Да если вправду Томруз стала подругой Хугавы — что из того? Если уж такой мужчина, как Хугава, сблизился с такой женщиной, как Томруз, то это у них отнюдь не баловство. Значит не могут иначе. И отвергнутой жене не к лицу лезть в сердца тех двух. Где сказано: «Человеку запрещено любить человека»? Нигде. Зато всякий знает пословицу: «Не суйся с топором между корой и древесиной — дерево погубишь».
Конечно, обидно за себя. Но — не привязать к столбу струйкой дыма голодного коня, рвущегося к свежей траве. Не разжечь ревностью угасшую любовь.
— Ах ты, дряхлый осел! — разразилась молодая женщина. — Тебе-то что за дело, вместе они или не вместе? Холодно от этого или жарко? Голодно или сыто? Светло или темно? Э? Хотят быть вместе — пусть будут. Убирайся отсюда, седой дурак! Хил, хвор, хром, на пищу для стервятников — и то не годится, а туда же… Не совестно за мужчиной и женщиной подглядывать? Э? Может, ты сидел, как пень, в кустах да слушал, распустив слюни, о чем они говорят? Ты кто: почтенный старец, мудрый вождь или — завистливая старуха-трясуха, на всю жизнь оставшаяся девой? У-у, облезлый верблюд, колченогая кляча. Убирайся отсюда!
Разговор, состоявшийся между женой и мужем, когда усталый Хугава приехал с пастбищ домой, был краток.
Майра — взволнованно, но сдерживаясь:
— Дато твердит, будто ты слюбился с Томруз.
Хугава — с удивлением:
— И ты… веришь ему?
Майра — смущенно:
— Нет, но… беспокоюсь.
Хугава строго:
— Напрасно! Разве я сам первый не откроюсь тебе, если случится что-нибудь такое? Не понимаю, какой змей ужалил бедного Дато. Он и мне говорил всякую чепуху. Ну, мне-то ладно — кто я? Но так гнусно оболгать святую Томруз! Ведь она для нас — как родная мать! А ты — ты все это забудь. Хорошо? Никакой жены, кроме тебя, Хугаве не нужно.
Майра — благодарно, со слезами в голосе:
— Знаю…
Хугава — озабоченно, думая уже о другом:
— Знаешь — ну и чудесно. Что сегодня варили? Горячего хочу.
Майра — жалеючи мужа:
— Что могли сварить? Ту же похлебку. Не праздник.

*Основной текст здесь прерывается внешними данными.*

/-- A packet sent with its token, or kept until the target has given one (R330). -/
def State.sendPacket (s : State) (cl : Nat) (p : Packet) : State :=
  let c := s.cl cl
  let dst := (s.rankCl cl p.rank).getD cl
  match c.rtcFind p with
  | some e =>
    let s := s.setCl cl { c with rtc := e :: c.rtc.filter fun x => !decide (x = e) }
    s.send cl dst (.req { p with token := some (e.gen, e.ix) })
  | none =>
    let s := s.setCl cl { c with rtcMisses := min (c.rtcMisses + 1) (2 ^ 32 - 1), rtcWait := c.rtcWait ++ [p] }
    s.send cl dst (.transReq cl p.rank p.win p.off p.kind.reads p.kind.writes p.ra false)

/-- The key of an origin context and a target (R327). -/
def Packet.key (p : Packet) : Nat := p.op.ctx * 2 ^ 17 + p.rank

/-- A packet would run more than 2^23 ahead of the oldest to its target that is not resolved, or one before it waits (R327). -/
def Cluster.tooFar (c : Cluster) (p : Packet) : Bool :=
  (c.seqHeld.any fun q => q.key == p.key) || (match c.seqLive.find? fun e => e.1 == p.key with
    | some e => decide (2 ^ 23 < (mget 0 c.seqOut p.key + 2 ^ 24 - e.2) % 2 ^ 24)
    | none => false)

/-- A new packet numbered toward its target, modulo 2^24, and sent; or held back (R327). -/
def State.launchPacket (s : State) (cl : Nat) (p : Packet) : State :=
  let c := s.cl cl
  if c.tooFar p then s.setCl cl { c with seqHeld := c.seqHeld ++ [p] }
  else
    let n := mget 0 c.seqOut p.key
    (s.setCl cl { c with seqOut := mset c.seqOut p.key ((n + 1) % 2 ^ 24), seqLive := c.seqLive ++ [(p.key, n)] }).sendPacket cl { p with seq := n }

/-- A packet is resolved, as its origin sees it: packets held back behind it go on where they may (R327). -/
def State.seqDone (s : State) (cl : Nat) (p : Packet) : State :=
  let c := s.cl cl
  let held := c.seqHeld
  let s := s.setCl cl { c with seqLive := c.seqLive.erase (p.key, p.seq), seqHeld := [] }
  held.foldl (fun s q => s.launchPacket cl q) s

/-! ## Accesses under way (R210) -/

/-- The access's operation has been accepted at every target: DONE may pass it. -/
def State.noteDone (s : State) (cl : Nat) (op : Op) : State :=
  if (s.cl cl).accs.any fun a => decide (a.op = op) && a.unacc != 0 then s else (s.dropOpTlb op).complete op.ctx op.tl op.num false

/-- A command that waits for a member of another panel (R344). -/
def State.awaitFar (s : State) (cl : Nat) (op : Op) (dst : Nat) : State :=
  if dst < 8192 then s
  else
    let c := s.cl cl
    s.setCl cl { c with unacked := c.unacked ++ [(op, dst)] }

/-- The wait of a command for a member of another panel has ended. -/
def State.heardFar (s : State) (op : Op) : State :=
  let c := s.cl (op.ctx / 4)
  s.setCl (op.ctx / 4) { c with unacked := c.unacked.filter fun u => !decide (u.1 = op) }

/-- A member's part in a collective window command sent to rank 0: to another panel with the member's franking entry (R344; log 12). -/
def State.sendPart (s : State) (cl win : Nat) (p : WinPart) (act : WinPart → MsgDo) : State :=
  let d := (s.rankCl cl 0).getD cl
  if d < 8192 then s.send cl d (act p)
  else (s.awaitFar cl p.op d).send cl d (act { p with entry := some (mget {} (s.cl cl).frank win) })

/-- A started wait whose accesses are all gone (R203 to R207) is carried out: the act that follows is sent. -/
def State.winAct (s : State) (cl : Nat) (w : WinWait) : State :=
  let me := (s.cl cl).ti.rank
  match w.act with
  | .flush => s.opDone w.op
  | .unlock win rank =>
    let c := s.cl cl
    let s := s.setCl cl { c with locks := c.locks.filter fun l => !(l.1 == w.op.ctx && l.2.1 == win && l.2.2.1 == rank) }
    (s.awaitFar cl w.op ((s.rankCl cl rank).getD cl)).send cl ((s.rankCl cl rank).getD cl) (.unlock win w.op)
  | .compl win first count =>
    (List.range' first count).foldl (fun s r => s.send cl ((s.rankCl cl r).getD cl) (.compl win me w.op cl)) s
  | .fence win flags k =>
    s.sendPart cl win { rank := me, op := w.op, word := flags, bad := flags == 0 } (.closeNotice win k)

Хугава — радостно оживившись:
— Похлебку? Тащи! Сказано: дай гостю хоть воды с водой — не дай лечь спать с пустым брюхом. Для голодного и соль с перцем — жирная еда. И горох, как масло. И просяной хлеб слаще инжира. И отруби хороши, коли голоден. Для голодного…
— Хватит, хватит! Заладил. — Майра расхохоталась.
Хугава был доволен. Развеселил жену! Они забыли о Дато. Но Дато не забыл о них. На следующий день старик добрался до самой Томруз. Она сидела на белом войлоке в кругу родовых вождей. Здесь же находились и Хугава с женой. Говорили о предстоящей перекочевке.
— Что? Нежитесь, тешитесь, щебечете? — Изо рта скверного старика полетели мерзкие ругательства и тяжкие, заведомо ложные обвинения и оскорбления.
— И все это — из-за белого войлока? — сурово сказала Томруз, когда клеветник задохнулся и умолк. — Ладно. Иди садись, если уже тебе так хочется сидеть на белом войлоке.
Она поднялась и сошла на траву.
Дато мигом бросил палку, рванулся вперед, растянулся на войлоке и судорожно вцепился скрюченными пальцами в его края. Томруз, старейшины, Хугава и Майра тотчас удалились, не произнося ни слова и не оглядываясь.
Дато — один. Холодно ему и страшно одному, но еще пуще он боится хотя бы на время покинуть белый войлок. Займут! Всю ночь кричит Дато, грозно призывая к себе сородичей. Проклинает. Ярится. Бранится. Отдает какие-то приказания и распоряжения. Но к нему никто не подходит.
— В него вселился бес, — сдавленно шепчет Майра, прислушиваясь к хриплым стонам сумасшедшего старца.
— Три беса в него вселились, — поправляет Томруз жену табунщика. Бес зависти, бес тщеславия и бес властолюбия…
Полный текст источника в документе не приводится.